Also, if you do get a condo, two bedroom condos come with a parking slot in the rent. A 3 bedroom usually comes with two parking slots. If you don't have a vehicle or will have an extra space you can rent that out to offset your rent cost. Or you could use that in your rent negotiation, have the landlord deduct the parking slot(s) from your rent to come out a little bit cheaper.


----------



## raconnor (Oct 30, 2012)

I have two young daughters (7 and 2) so security was a high priority for me when choosing a place. My wife and I finally decided on Bonifacio Global City and we haven't had a single problem. 

There are plenty of things to do that are within walking distance, the BGC hop-on hop-off bus will take you to all the "hot spots" that might be too far to walk to, and there's a bus that goes from Market Market to Ayala station so Glorietta/Greenbelt/SM are easily accessible and it's a cinch to get an MRT ride to just about anywhere else. 

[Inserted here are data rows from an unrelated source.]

-- ==== Sys2Proof/Machine/EngineSteps.lean ====
section
/-! DEFINITION. The steps of the engines: an operation begins, an MMA takes a tile step, a collective combines, an operation completes
(R74, R75, R79, R132, R329 to R355, R363). -/

namespace Sys2Proof.Machine

/-! What stops a unit -/

/-- An operation meets a missing translation, a fault or an error (R27, R34, R329). -/
def State.engStopped (s : State) (c : Nat) (t : BitVec 12) (e : EngStop) : State :=
  match (s.core c).op t with
  | none => s
  | some o =>
    let d := dieOf c
    match e with
    | .walk va kind upd =>
      (s.modOp c t fun o => { o with st := .walk }).modDie d fun x => { x with
        walks := x.walks ++ [⟨c, o.slot, some t, va, kind, false, upd, o.ctx, o.user⟩] }
    | .fault va kind reason level =>
      let (i, s) := s.postFault d (newFault c o.slot o.gen o.ctx va kind reason level o.user)
      s.modOp c t fun o => { o with st := match i with | some i => .fault d i | none => .faultWait d (va / 2 ^ 16) }
    | .reroute => s
    | .error bad =>
      let s := match bad with | some a => s.countUe a | none => s
      (s.endNow c t 1).settleCore c

/-! Beginning (R74, R75, R329) -/

/-- The tile an operation of engines 0 to 2 reads, and the ring it pops. -/
def EngOp.srcTile (o : EngOp) (k : Core) : Option (Nat × Option Nat) :=
  match o.eng, o.cmd with
  | 0, 0x10 => some (o.mvXt, none)
  | 0, 0x12 => some (o.gb.toNat % 64, none)
  | 1, 1 => none
  | 1, _ => if o.skind = 1 then some (o.st_, none) else if o.skind = 2 then some (k.headTile o.st_, some o.st_) else none
  | _, _ => none

/-- The tile an operation of engines 0 to 2 fills. -/
def EngOp.dstTile (o : EngOp) (k : Core) : Option Nat :=
  match o.eng, o.cmd with
  | 0, 0x10 => some o.mvYt
  | 0, 0x13 => some (o.gb.toNat % 64)
  | 1, _ => if o.dkind = 1 then some o.dt_ else o.claim.map fun p => ringTile (k.ring p.1) p.2
  | _, _ => none

/-- The first and last byte it touches of the tile it reads. -/
def EngOp.srcReach (o : EngOp) : Int × Int :=
  match o.eng, o.cmd with
  | 0, 0x10 => (0, (o.mvV * o.mvRow + (if (pairScaled o.mvPair).2 then o.mvV * o.mvBlocks else 0) : Nat) - 1)
  | 0, _ => (0, 1023)
  | _, _ => o.span o.ga.toNat o.sstr o.sfmt

/-- The first and last byte it touches of the tile it fills. -/
def EngOp.dstReach (o : EngOp) : Int × Int :=
  match o.eng, o.cmd with
  | 0, 0x10 => (0, (4 * (o.mvV * o.mvN) : Nat) - 1)
  | 0, _ => (0, (runBytes (wbits (o.reg 5) 4 0) 256 : Nat) - 1)
  | _, _ => o.span o.gb.toNat o.dstr o.dfmt

/-- Whether a reach lies within a tile. -/
def Core.fits (k : Core) (t : Nat) (r : Int × Int) : Bool := decide (0 ≤ r.1 ∧ r.2 < tileSize (k.tile t))

/-- A ring holds a tile, its head tile is READY without an owner, and no pop of it is owed (R79, R337). -/
def Core.headReady (k : Core) (r : Nat) : Bool :=
  let w := k.ring r
  ringHead w != ringTail w && tileState (k.tile (k.headTile r)) == 2 && !k.owned (k.headTile r) && (k.owing r).isNone

/-- An operation of engines 0 to 2 begins, if its tiles let it (R75). DESIGN CHOICE (log 83): one whose ring is empty, and whose head entry has
SIZE 0, ends with error status at once. -/
def State.beginTiled (s : State) (c : Nat) (o : EngOp) : State :=
  let k := s.core c
  let src := o.srcTile k
  let dst := o.dstTile k
  let none_ (t : Option Nat) : Bool := match t with | some t => tileSize (k.tile t) == 0 | none => false
  let fail := (s.endNow c o.tag 1).settleCore c
  let srcOk := match src with
    | some (t, none) => tileState (k.tile t) == 2 && !k.owned t
    | some (_, some r) => k.headReady r
    | none => true
  let dstOk := match dst with
    | some t => tileState (k.tile t) == 0 && !k.owned t
    | none => true
  if none_ (src.map Prod.fst) || none_ dst then fail
  else if !srcOk || !dstOk then s
  else if (match src with | some (t, _) => !k.fits t o.srcReach | none => false)
      || (match dst with | some t => !k.fits t o.dstReach | none => false) then fail
  else
    let k := match src with | some (t, _) => k.markTile t 3 (tileZero (k.tile t)) true | none => k
    let k := match dst with | some t => k.markTile t 1 false true | none => k
    (s.setCore c k).modOp c o.tag fun o => { o with
      st := .begun, src := src.map Prod.fst, pop := src.bind Prod.snd, fill := dst, zero := true }

/-- TJGET up to its turn (R374). -/
def State.beginGet (s : State) (c : Nat) (o : EngOp) : State :=
  match (getList c o).run s with
  | .error e => s.engStopped c o.tag e
  | .ok (list, s) =>
    let (d, t) := handleStore ((list.headD (0, 0)).1)
    let k := s.core c
    let tile := match o.claim with | some p => ringTile (k.ring p.1) p.2 | none => o.pTile
    let finish (r : OpResult) (s : State) : State := s.modOp c o.tag fun o => { o with st := .begun, res := some r }
    if list.any fun h => !handleOk h.1 || handleStore h.1 != (d, t) then (s.endNow c o.tag 1).settleCore c
    else if tileSize (k.tile tile) = 0 then (s.endNow c o.tag 1).settleCore c
    else if tileState (k.tile tile) ≠ 0 || k.owned tile then s
    else match s.pondFor o d t with
      | none => finish (plain 0xB 0) s
      | some p =>
        if tileSize (k.tile tile) < o.gb.toNat * o.pWin * p.z then (s.endNow c o.tag 1).settleCore c
        else
          let (r, s) := turnGet s o d t p list
          if r.status = 5 then finish r s
          else finish r ((s.modCore c fun k => k.markTile tile 1 false true).modOp c o.tag fun o => { o with fill := some tile, zero := true })

/-- ENGINE_OP_BEGIN (R329): the first operation of an engine that has not begun. Collectives begin when their group combines. -/
def execEngineOpBegin (core eng : Nat) (s : State) : Host.Outcome State Fault Refusal :=
  let k := s.core core
  let busy := (eng == 0 || eng == 2) && k.ops.any fun o => o.eng == eng && o.started
  match k.ops.find? fun o => o.eng == eng && o.cancel.isNone && !o.started with
  | none => .next s
  | some o =>
    if busy || eng = 3 || !(o.st == .queued || o.st == .ready true) then .next s
    else if eng = 4 then
      if o.cmd = 4 then .next (s.beginGet core o)
      else match (pondTurn core o).run s with
        | .error e => .next (s.engStopped core o.tag e)
        | .ok (r, s') => .next (s'.modOp core o.tag fun o => { o with st := .begun, res := some r })
    else .next (s.beginTiled core o)

/-! A tile step of MMA (R335, R337) -/

/-- NS of MCTL (R332). -/
def EngOp.mmaNs (o : EngOp) : Bool := wbit (o.reg 0) 7

/-- An operation ends with a status once its owed pops have settled. -/
def State.failMma (s : State) (c : Nat) (o : EngOp) : State := s.modOp c o.tag fun o => { o with cancel := some 1 }

/-- A step begins on the head tiles of some rings: they are DRAINING, under owner marks (R74, R335, R337). -/
def State.mmaTake (s : State) (c : Nat) (o : EngOp) (rings : List Nat) : State :=
  (s.modCore c fun k => rings.foldl (fun (k : Core) r => k.markTile (k.headTile r) 3 (tileZero (k.tile (k.headTile r))) true) k).modOp c o.tag
    fun o => { o with takes := rings }

/-- The rings whose head tiles a non-strict step reads and pops. -/
def EngOp.freeRings (o : EngOp) : List Nat := [o.ra] ++ if (pairScaled o.cmd).1 then [o.sra] else []

/-- A non-strict step ends. -/
def State.mmaFree (s : State) (c : Nat) (o : EngOp) : State :=
  let s := s.modCore c fun k => o.takes.foldl Core.popRing { k with acc := zeroAcc o k.acc }
  (s.modOp c o.tag fun o => { o with
    step := o.step + 1, takes := [], owes := o.owes ++ [o.rb] ++ if (pairScaled o.cmd).2 then [o.srb] else [] }).settleCore c

/-- The first `n` bytes of each of 16 rows of a tile, laid out with the rows where they stand: nothing past them is read (R299). -/
def rowsRead (c t stride n : Nat) : E (List Byte) := do
  let rows ← (List.range 16).mapM fun m => tileRead c t (stride * m) n
  pure (rows.flatMap fun bs => bs ++ List.replicate (stride - n) 0)

/-- A strict step ends: it has read its tiles, and one event updates the accumulator and pops them. -/
def State.mmaStrict (s : State) (c : Nat) (o : EngOp) : State :=
  let (na, nb) := pairScaled o.cmd
  let k := s.core c
  let read : E (List (List Byte)) := do
    let n := min (pairKc o.cmd) (o.ga.toNat - o.step * pairKc o.cmd)
    let (ca, cb) := pairCodes o.cmd
    let ta ← rowsRead c (k.headTile o.ra) 64 (runBytes ca n)
    let tb ← rowsRead c (k.headTile o.rb) 64 (runBytes cb n)
    let sa ← if na then rowsRead c (k.headTile o.sra) 4 ((n + 31) / 32) else pure []
    let sb ← if nb then rowsRead c (k.headTile o.srb) 4 ((n + 31) / 32) else pure []
    pure [ta, tb, sa, sb]
  let popAll (s : State) : State := (s.modCore c fun k => o.mmaRings.foldl Core.popRing k).modOp c o.tag fun o => { o with takes := [] }
  match read.run s with
  | .error e =>
    let s := match e with | .error (some a) => s.countUe a | _ => s
    ((popAll s).failMma c o).settleCore c
  | .ok (ts, s) =>
    let s := popAll (s.modCore c fun k => { k with acc := mmaAcc o k.acc (ts.getD 0 []) (ts.getD 1 []) (ts.getD 2 []) (ts.getD 3 []) })
    (s.modOp c o.tag fun o => { o with step := o.step + 1 }).settleCore c

/-- MMA_STEP (R75, R335, R337): a step ends, or the next one begins when the tiles it reads are READY. One that names a tile of SIZE 0, or a tile
too small for it, ends the operation with error. -/
def execMmaStep (core : Nat) (s : State) : Host.Outcome State Fault Refusal :=
  let k := s.core core
  match k.ops.find? fun o => o.eng == 0 && decide (o.cmd ≤ 11) && o.st == .begun
      && (!o.takes.isEmpty || (o.cancel.isNone && decide (o.step < o.mmaSteps))) with
  | none => .next s
  | some o =>
    let size (r : Nat) : Nat := tileSize (k.tile (k.headTile r))
    let small (rs : List Nat) : Bool := decide (size o.ra < 1024) || rs.any fun r => decide (size r < if r = o.rb then 1024 else 64)
    let fail : State := (s.failMma core o).settleCore core
    let begins (rs : List Nat) : State :=
      if rs.any fun r => size r == 0 then fail
      else if !rs.all k.headReady then s
      else if small (rs.filter (· != o.ra)) then fail
      else s.mmaTake core o rs
    if !o.takes.isEmpty then .next (if o.takes.contains o.rb then s.mmaStrict core o else s.mmaFree core o)
    else if o.mmaNs && size o.ra != 0 then
      if !k.headReady o.ra then .next s
      else .next (begins (if tileZero (k.tile (k.headTile o.ra)) then o.freeRings else o.mmaRings))
    else .next (begins o.mmaRings)

/-! Collectives (R351 to R355) -/

/-- A combination of two patterns of a format (R352). OP 0 SUM, 1 MAX, 2 MIN. -/
def colCombine (op fmt a b : Nat) : Nat :=
  match floatFmt fmt ⟨0, 0, false, false⟩ with
  | some f => if op = 0 then f.rne (addVal 0 (f.decode a) (f.decode b)).1 else (minmaxCode f (op == 1) a b).1
  | none =>
    let (w, sg) := (intFmt fmt).getD (64, false)
    if op = 0 then (a + b) % 2 ^ w
    else
      let less := decide (intOf w sg a < intOf w sg b)
      if op = 1 then (if less then b else a) else if less then a else b

/-- Combine in a pairing that the engines choose (R352), taking free numbers from the n-th on. -/
def pairUp (f : Nat → Nat → Nat) : Nat → Nat → List Nat → Nat
  | 0, _, l => l.headD 0
  | k + 1, n, l =>
    let i := Config.freeNat n % l.length
    let l' := l.eraseIdx i
    let j := Config.freeNat (n + 1) % l'.length
    pairUp f k (n + 2) (l'.eraseIdx j ++ [f (l.getD i 0) (l'.getD j 0)])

We're in a condo because it offered the best security in our opinions. There's usually a few guards on the outside of the building to let vehicles in, another guard at the elevator, and then a roaming guard for the floors. 

Global City isn't really "3rd world" like some places in the Philippines.

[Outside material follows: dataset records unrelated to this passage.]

-- ==== Sys2Proof/Machine/Preempt.lean ====
section
/-! DEFINITION. Pre-emption: stopping a launch, saving its cores to its save area, and resuming it (R169, R400 to R405).
The parts of a core block that R402 and R403 name are written to memory and read back; what has no place there is kept beside it (log 20). -/

namespace Sys2Proof.Machine

/-! The parts of a block -/

/-- A part of a block: its offset, its length, the bytes it saves (none when nothing is saved), and how bytes read back are taken. -/
structure BlockPart (α : Type) where
  off : Nat
  len : Nat
  get : α → List Byte
  put : α → List Byte → α

/-- Write the parts of a block. -/
def State.saveParts {α : Type} (s : State) (base : Nat) (x : α) (ps : List (BlockPart α)) : State :=
  ps.foldl (fun s p => s.writeSpan (base + p.off) (p.get x)) s

/-- Read the parts of a block back. One whose sector is refused or cannot be read stays as it was (log 20). -/
def State.loadParts {α : Type} (s : State) (base : Nat) (x : α) (ps : List (BlockPart α)) : α × State :=
  ps.foldl (fun r p => let n := min p.len (p.get r.1).length
    if n = 0 then r else match r.2.readSpan (base + p.off) n with
      | (some bs, s) => (p.put r.1 bs, s)
      | (none, s) => (r.1, s)) (x, s)

/-- Words as bytes. -/
def wordBytes (ws : List Word) : List Byte := ws.flatMap fun w => natLe w.toNat 8

/-- The word at an index of some bytes. -/
def wordIn (bs : List Byte) (i : Nat) : Word := w64 (leNat ((bs.drop (8 * i)).take 8))

/-- A part that holds one word. -/
def wordPart {α : Type} (off : Nat) (get : α → Word) (put : α → Word → α) : BlockPart α :=
  ⟨off, 8, fun x => natLe (get x).toNat 8, fun x bs => put x (wordIn bs 0)⟩

/-! Slot blocks (R403) -/

/-- The states of registers, two bits each. -/
def stateBits (l : List RState) : List Byte := natLe (l.foldr (fun r n => n * 4 + r.code) 0) (l.length / 4)

/-- A state read back from two bits; a PENDING register's tag is read with its value. -/
def stateFrom (old : RState) (n : Nat) : RState :=
  match n % 4 with
  | 0 => .full
  | 1 => .empty
  | 2 => match old with | .pending t b => .pending t b | _ => .pending 0 false
  | _ => .dead

/-- Registers with their states read back. -/
def regStates {w n : Nat} (v : Vector (Reg w) n) (bs : List Byte) : Vector (Reg w) n :=
  v.zipIdx.map fun p => { p.1 with st := stateFrom p.1.st (leNat bs / 4 ^ p.2) }

/-- What a register saves: its value, or the tag of its handle. -/
def regBytes {w : Nat} (r : Reg w) : List Byte :=
  match r.st with
  | .full => natLe r.val.toNat (w / 8)
  | .pending t _ => natLe t.toNat (w / 8)
  | _ => []

/-- A register read back. -/
def regFrom {w : Nat} (r : Reg w) (bs : List Byte) : Reg w :=
  match r.st with
  | .pending _ b => { r with st := .pending (BitVec.ofNat 12 (leNat bs)) b }
  | _ => { r with val := BitVec.ofNat w (leNat bs) }

/-- A list made `n` long. -/
def resize {α : Type} (l : List α) (n : Nat) (x : α) : List α := l.take n ++ List.replicate (n - l.length) x

/-- The special registers that are restored, by number; those R403 excepts are written only, and s.rasd is the depth of the return-address
store. -/
def putSpecial (x : Strand) (n : Nat) (v : Word) : Strand :=
  match n with
  | 0x000 => { x with bm := wbit v 6, hu := wbit v 5, wt := wbit v 1, dt := wbit v 0 }
  | 0x005 | 0x006 | 0x009 | 0x013 => x
  | 0x00F => { x with ras := resize x.ras (min 16 v.toNat) 0 }
  | 0x012 => { x with launch := v.setWidth 24 }
  | 0x007 => { x with lane := v }
  | 0x008 => { x with nlane := v }
  | _ => writeSpecial x n v

/-- The descriptor bytes of a stream (R244). -/
def Stream.bytes (t : Stream) : List Byte :=
  natLe t.base.toNat 8 ++ natLe t.stride.toNat 8 ++ natLe t.count.toNat 8 ++ natLe (t.esize.toNat * 256 + if t.wr then 1 else 0) 8

/-- A stream's descriptor read back. -/
def Stream.from_ (t : Stream) (bs : List Byte) : Stream :=
  { t with base := (wordIn bs 0).setWidth 57, stride := wordIn bs 1, count := (wordIn bs 2).setWidth 32
           esize := BitVec.ofNat 2 (wbits (wordIn bs 3) 9 8), wr := wbit (wordIn bs 3) 0 }

/-- A stream's position and binding word. DESIGN CHOICE (log 20): as SSTAT gives it (R250). -/
def Stream.place (t : Stream) : Word :=
  let b (c : Bool) (i : Nat) : Nat := if c then 2 ^ i else 0
  let (cls, reg) := t.bound.getD (1, 0)
  w64 (b (cls == 2) 40 + reg * 2 ^ 38 + b t.bound.isSome 37 + b t.wr 36 + b t.done 35 + b t.cfg 34 + t.pos.toNat)

/-- Position and binding read back. -/
def Stream.placed (t : Stream) (w : Word) : Stream :=
  { t with
    pos := BitVec.ofNat 32 (wbits w 31 0), cfg := wbit w 34, done := wbit w 35
    bound := if wbit w 37 then some (if wbit w 40 then 2 else 1, wbits w 39 38) else (Option.none : Option (Nat × Nat)) }

/-- The code of a slot state (R403). -/
def SlotState.code : SlotState → Nat
  | .free | .reserved => 0
  | .ready => 1
  | .parked _ => 2

/-- The first word of a slot block. -/
def slotWord (x : Strand) : Word :=
  w64 (x.st.code + x.gen.toNat * 2 ^ 8 + (if x.report.isSome then 2 ^ 16 else 0) + if x.wdRep then 2 ^ 17 else 0)

/-- A slot state read back: what a strand that is not FREE was doing stays with it. -/
def SlotState.from_ (old : SlotState) (n : Nat) : SlotState := if n = 0 then .free else if old == .free then .ready else old

/-- The part that every slot has: state, generation and pending reports. -/
def slotHead : BlockPart Strand :=
  wordPart 0 slotWord fun x v => { x with
    st := x.st.from_ (wbits v 1 0), gen := BitVec.ofNat 8 (wbits v 15 8), wdRep := wbit v 17, report := if wbit v 16 then some (x.report.getD 0) else none }

/-- The parts of a slot that holds a strand. -/
def slotParts (s : State) : List (BlockPart Strand) :=
  [wordPart 0x008 Strand.pc fun x v => { x with pc := v },
   ⟨0x010, 8, fun x => match x.report with | some t => natLe t.toNat 8 | none => [], fun x bs => { x with report := some (wordIn bs 0) }⟩,
   ⟨0x040, 8, fun x => stateBits (x.g.toList.map Reg.st), fun x bs => { x with g := regStates x.g bs }⟩,
   ⟨0x048, 8, fun x => stateBits (x.f.toList.map Reg.st), fun x bs => { x with f := regStates x.f bs }⟩,
   ⟨0x050, 4, fun x => stateBits (x.v.toList.map Reg.st), fun x bs => { x with v := regStates x.v bs }⟩,
   ⟨0x058, 32, fun x => wordBytes ((List.range 4).map fun i => match x.prods[i]? with | some p => w64 (p + 1) | none => 0),
     fun x bs => { x with prods := ((List.range 4).map fun i => (wordIn bs i).toNat).filterMap fun n => if n % 2 = 1 then some (n - 1) else none }⟩,
   ⟨0x200, 352, fun x => wordBytes x.eregs.toList, fun x bs => { x with eregs := x.eregs.zipIdx.map fun (p : Word × Nat) => wordIn bs p.2 }⟩]
  ++ (List.range 0x17 ++ (List.range 8).map (0x20 + ·)).map (fun n =>
      wordPart (0x080 + if n < 0x20 then 8 * n else 0xC0 + 8 * (n - 0x20)) (fun x => readSpecial s x n) fun x v => putSpecial x n v)
  ++ [⟨0x180, 128, fun x => wordBytes x.ras, fun x bs => { x with ras := (List.range x.ras.length).map (wordIn bs) }⟩]
  ++ (List.range 8).map (fun i => (⟨0x500 + 8 * i, 8, fun x => if (vget x.streams i).cfg then natLe (vget x.streams i).place.toNat 8 else [],
      fun x bs => { x with streams := vset x.streams i ((vget x.streams i).placed (wordIn bs 0)) }⟩ : BlockPart Strand))
  ++ (List.range 8).map (fun i => (⟨0x400 + 32 * i, 32, fun x => if (vget x.streams i).cfg then (vget x.streams i).bytes else [],
      fun x bs => { x with streams := vset x.streams i ((vget x.streams i).from_ bs) }⟩ : BlockPart Strand))
  ++ (List.range 32).map (fun i => (⟨0x800 + 8 * i, 8, fun x => regBytes (vget x.g i), fun x bs => { x with g := vset x.g i (regFrom (vget x.g i) bs) }⟩ : BlockPart Strand))
  ++ (List.range 32).map (fun i => (⟨0x900 + 8 * i, 8, fun x => regBytes (vget x.f i), fun x bs => { x with f := vset x.f i (regFrom (vget x.f i) bs) }⟩ : BlockPart Strand))
  ++ (List.range 16).map (fun i => (⟨0xA00 + 32 * i, 32, fun x => regBytes (vget x.v i), fun x bs => { x with v := vset x.v i (regFrom (vget x.v i) bs) }⟩ : BlockPart Strand))

/-- The parts of a slot's block. -/
def slotBlock (s : State) (x : Strand) : List (BlockPart Strand) := if x.st == .free then [slotHead] else slotHead :: slotParts s

/-! Core blocks (R402) -/

/-- A fill in 16 bytes: its value, then its target, its scope and its report. DESIGN CHOICE (log 20): R403 gives the size alone. -/
def fillBytes (m : Msg) : List Byte :=
  match m with
  | .msg _ _ => []
  | .fill slot gen cls reg val scope rep =>
    let r := rep.getD ⟨0, 0, 0, 0, 0⟩
    natLe val.toNat 8 ++ natLe (slot + gen.toNat * 2 ^ 4 + cls % 2 * 2 ^ 12 + reg % 32 * 2 ^ 13 + scope % 8 * 2 ^ 18
      + (if rep.isSome then 2 ^ 21 + r.core % 2048 * 2 ^ 22 + r.slot % 16 * 2 ^ 33 + r.gen.toNat * 2 ^ 37 + r.reg % 32 * 2 ^ 45
        + r.tag.toNat * 2 ^ 50 else 0)) 8

/-- A fill read back. -/
def fillFrom (bs : List Byte) : Msg :=
  let w := wordIn bs 1
  .fill (wbits w 3 0) (BitVec.ofNat 8 (wbits w 11 4)) (wbits w 12 12) (wbits w 17 13) (wordIn bs 0) (wbits w 20 18)
    (if wbit w 21 then some ⟨wbits w 32 22, wbits w 36 33, BitVec.ofNat 8 (wbits w 44 37), wbits w 49 45, BitVec.ofNat 12 (wbits w 61 50)⟩ else none)

/-- An entry of the message buffer in 64 bytes. DESIGN CHOICE (log 20): a message's scope, or the mark of a fill, is in the record's bits that
R164 makes zero. -/
def Msg.bytes (m : Msg) : List Byte :=
  match m with
  | .msg r scope => (TaskRec.bytes r).take 49 ++ [BitVec.ofNat 8 scope] ++ (TaskRec.bytes r).drop 50
  | m => fillBytes m ++ List.replicate 33 0 ++ [0x80] ++ List.replicate 14 0

/-- An entry of the message buffer read back. -/
def msgFrom (bs : List Byte) : Msg :=
  let b := (bs.getD 49 0).toNat
  if b = 0x80 then fillFrom bs else .msg (recOf (bs.take 49 ++ [0] ++ bs.drop 50)) b

/-- A deferred atomic read back; the place it goes to is kept. -/
def OaEntry.from_ (e : OaEntry) (bs : List Byte) : OaEntry :=
  let w := wordIn bs 0
  { e with
    acc := { e.acc with pa := wbits w 56 0 }, b := wordIn bs 1, lane := wordIn bs 2, n := if wbit w 57 then 8 else 4, max := wbit w 58
    seq := (wordIn bs 3).toNat }

/-- A queued engine operation in 256 bytes: its registers, operands and snapshot (R326). DESIGN CHOICE (log 20): R402 gives the size alone. -/
def EngOp.bytes (o : EngOp) : List Byte :=
  wordBytes (resize o.regs 27 0) ++ wordBytes [o.ga, o.gb, o.efmt, o.lane] ++
    natLe (o.cmd + o.tag.toNat * 2 ^ 8 + o.slot * 2 ^ 20 + o.gen.toNat * 2 ^ 24 + o.dest * 2 ^ 32 + o.scope * 2 ^ 37 + o.lvl * 2 ^ 40
      + (if o.user then 2 ^ 42 else 0) + o.z * 2 ^ 43) 8

/-- A queued engine operation read back. -/
def EngOp.from_ (o : EngOp) (bs : List Byte) : EngOp :=
  let w := wordIn bs 31
  { o with
    regs := (List.range o.regs.length).map (wordIn bs), ga := wordIn bs 27, gb := wordIn bs 28, efmt := wordIn bs 29, lane := wordIn bs 30
    cmd := wbits w 7 0, tag := BitVec.ofNat 12 (wbits w 19 8), slot := wbits w 23 20, gen := BitVec.ofNat 8 (wbits w 31 24), dest := wbits w 36 32
    scope := wbits w 39 37, lvl := wbits w 41 40, user := wbit w 42, z := wbits w 63 43 }

/-- The i-th operation of an engine's queue on a core. -/
def Core.queued (k : Core) (eng i : Nat) : Option EngOp := (k.ops.filter (·.eng == eng))[i]?

/-- A peg in 32 bytes. DESIGN CHOICE (log 20): R129 gives the fields' widths alone. -/
def Peg.bytes (p : Peg) : List Byte :=
  wordBytes [w64 p.base, w64 p.len, w64 (p.ctx + p.op.toNat * 2 ^ 16 + if p.w then 2 ^ 24 else 0), 1]

/-- A peg read back. -/
def pegFrom (bs : List Byte) : Option Peg :=
  let w := wordIn bs 2
  if wbit (wordIn bs 3) 0 then some ⟨wbit w 24, wbits w 15 0, (wordIn bs 0).toNat, (wordIn bs 1).toNat, BitVec.ofNat 8 (wbits w 23 16)⟩ else none

/-- The queues of a core's first pipeline group; what further groups hold is kept. -/
def Core.queue (k : Core) (n : Nat) : List QEntry := match k.pipes with | p :: _ => vget p.q n | [] => []

/-- Replace a queue of the first pipeline group. -/
def Core.setQueue (k : Core) (n : Nat) (q : List QEntry) : Core :=
  { k with pipes := match k.pipes with | p :: ps => { p with q := vset p.q n q } :: ps | [] => [] }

If you're on a tighter budget, you might look at Bonifacio Heights condos in the fort. You can find a 3 bedroom there for a decent price. My father-in-law is a retired general and he has a place over there. When we go visit we usually see quite a few expats and they all say the security is top notch. 

If you're going to live in Manila, you need to be in a condo for security. The only "houses" you'll find that have good security are the very expensive subdivisions. If price is no matter, you could look at Forbes or Mahogany Place. You'd probably need a car there, though. In a condo most guards will gladly grab you a taxi.


----------